Posted By: AGoodGuy Re: Friends with Benefits - 09/16/05 10:30 PM
Check,

I enjoy reading your responses, thanks.

Quote
romance is not a part of it. When romance becomes a part of it, then it ceases to be an FWB and the relationship's boundries have to be revisited.

So what do you mean by romance? Do mean feelings (love, desire, whatever else), or do you mean romantic gestures like flowers? Put another way, what do you not have in your current "FWB" relationship that you would expect to have in a romantic relationship?

AGG
Posted By: aislinn Re: Friends with Benefits - 09/16/05 10:30 PM
Quote
Hi Aislinn:

To me, "friends with benefits" does not define casual sex. If you're friends with someone you care a great deal about them and your heart *is* involved. The level at which it is involved is the determining factor here.


I've always considered FWB to be more along the lines of casual sex - interesting that you feel otherwise. Based on your thoughts, is it safe to assume that your FWB relationship could eventually develop into a romantic relationship?

Fishracer, it really depends, read again my last sentence. For one person with whom I had a FWB relationship, it really was very casual sex. But my more memorable one which I described first...the sex was not casual. We were very good friends, did things together, talked on the phone, supported each other, etc etc.
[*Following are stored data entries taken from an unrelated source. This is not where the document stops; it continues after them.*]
/-! ### setDe -/

@[simp] theorem setDe_pending (c : Nat) (x : DeEng) : (s.setDe c x).pending = s.pending := rfl
@[simp] theorem setDe_free (c : Nat) (x : DeEng) : (s.setDe c x).free = s.free := rfl
@[simp] theorem setDe_gated (c : Nat) (x : DeEng) : (s.setDe c x).gated = s.gated := rfl
@[simp] theorem setDe_clockUs (c : Nat) (x : DeEng) : (s.setDe c x).clockUs = s.clockUs := rfl
@[simp] theorem setDe_outbox (c : Nat) (x : DeEng) : (s.setDe c x).outbox = s.outbox := rfl
@[simp] theorem setDe_power (c : Nat) (x : DeEng) : (s.setDe c x).power = s.power := rfl
@[simp] theorem setDe_queues (c : Nat) (x : DeEng) : (s.setDe c x).queues = s.queues := rfl
@[simp] theorem setDe_mes (c : Nat) (x : DeEng) : (s.setDe c x).mes = s.mes := rfl
@[simp] theorem setDe_ses (c : Nat) (x : DeEng) : (s.setDe c x).ses = s.ses := rfl
@[simp] theorem setDe_tandem (c : Nat) (x : DeEng) : (s.setDe c x).tandem = s.tandem := rfl
@[simp] theorem setDe_bankFlight (c : Nat) (x : DeEng) : (s.setDe c x).bankFlight = s.bankFlight := rfl
@[simp] theorem setDe_sync (c : Nat) (x : DeEng) : (s.setDe c x).sync = s.sync := rfl
@[simp] theorem setDe_mem (c : Nat) (x : DeEng) : (s.setDe c x).mem = s.mem := rfl
@[simp] theorem setDe_fab (c : Nat) (x : DeEng) : (s.setDe c x).fab = s.fab := rfl
@[simp] theorem setDe_pci (c : Nat) (x : DeEng) : (s.setDe c x).pci = s.pci := rfl
@[simp] theorem setDe_funcs (c : Nat) (x : DeEng) : (s.setDe c x).funcs = s.funcs := rfl
@[simp] theorem setDe_msixMinUs (c : Nat) (x : DeEng) : (s.setDe c x).msixMinUs = s.msixMinUs := rfl
@[simp] theorem setDe_badRequests (c : Nat) (x : DeEng) : (s.setDe c x).badRequests = s.badRequests := rfl
@[simp] theorem setDe_cmds (c : Nat) (x : DeEng) : (s.setDe c x).cmds = s.cmds := rfl
@[simp] theorem setDe_nextCmd (c : Nat) (x : DeEng) : (s.setDe c x).nextCmd = s.nextCmd := rfl
@[simp] theorem setDe_ctxs (c : Nat) (x : DeEng) : (s.setDe c x).ctxs = s.ctxs := rfl
@[simp] theorem setDe_parts (c : Nat) (x : DeEng) : (s.setDe c x).parts = s.parts := rfl
@[simp] theorem setDe_mgmt (c : Nat) (x : DeEng) : (s.setDe c x).mgmt = s.mgmt := rfl
@[simp] theorem setDe_sec (c : Nat) (x : DeEng) : (s.setDe c x).sec = s.sec := rfl
@[simp] theorem setDe_rel (c : Nat) (x : DeEng) : (s.setDe c x).rel = s.rel := rfl
@[simp] theorem setDe_bist (c : Nat) (x : DeEng) : (s.setDe c x).bist = s.bist := rfl
@[simp] theorem setDe_meter (c : Nat) (x : DeEng) : (s.setDe c x).meter = s.meter := rfl
@[simp] theorem setDe_mirror (c : Nat) (x : DeEng) : (s.setDe c x).mirror = s.mirror := rfl
@[simp] theorem setDe_watchAlarms (c : Nat) (x : DeEng) : (s.setDe c x).watchAlarms = s.watchAlarms := rfl
@[simp] theorem setDe_watchRate (c : Nat) (x : DeEng) : (s.setDe c x).watchRate = s.watchRate := rfl
@[simp] theorem setDe_watchLate (c : Nat) (x : DeEng) : (s.setDe c x).watchLate = s.watchLate := rfl
@[simp] theorem setDe_shown (c : Nat) (x : DeEng) : (s.setDe c x).shown = s.shown := rfl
I was attracted to him but did not love him and I believe vice versa. There were too many red flags for me to consider a long-term relationship with him. We did not have the same life goals. It's not that I really did secretly love him but decided against trying to make it work...if you go by a love bank balance...I just saw enough to know that he was great as a friend but would not be great as a true partner. He kept my love bank in balance, you might say--never going in the red, but never really earning a high interest rate, ya know? We are not in touch anymore but I look back at that experience with fondness and smiles.

The situation I am currently in, yes, I could see it going far beyond friendship...all the way, in fact. But because of present circumstances, I am purposefully keeping somewhat of a wall up and not allowing my whole heart to be involved.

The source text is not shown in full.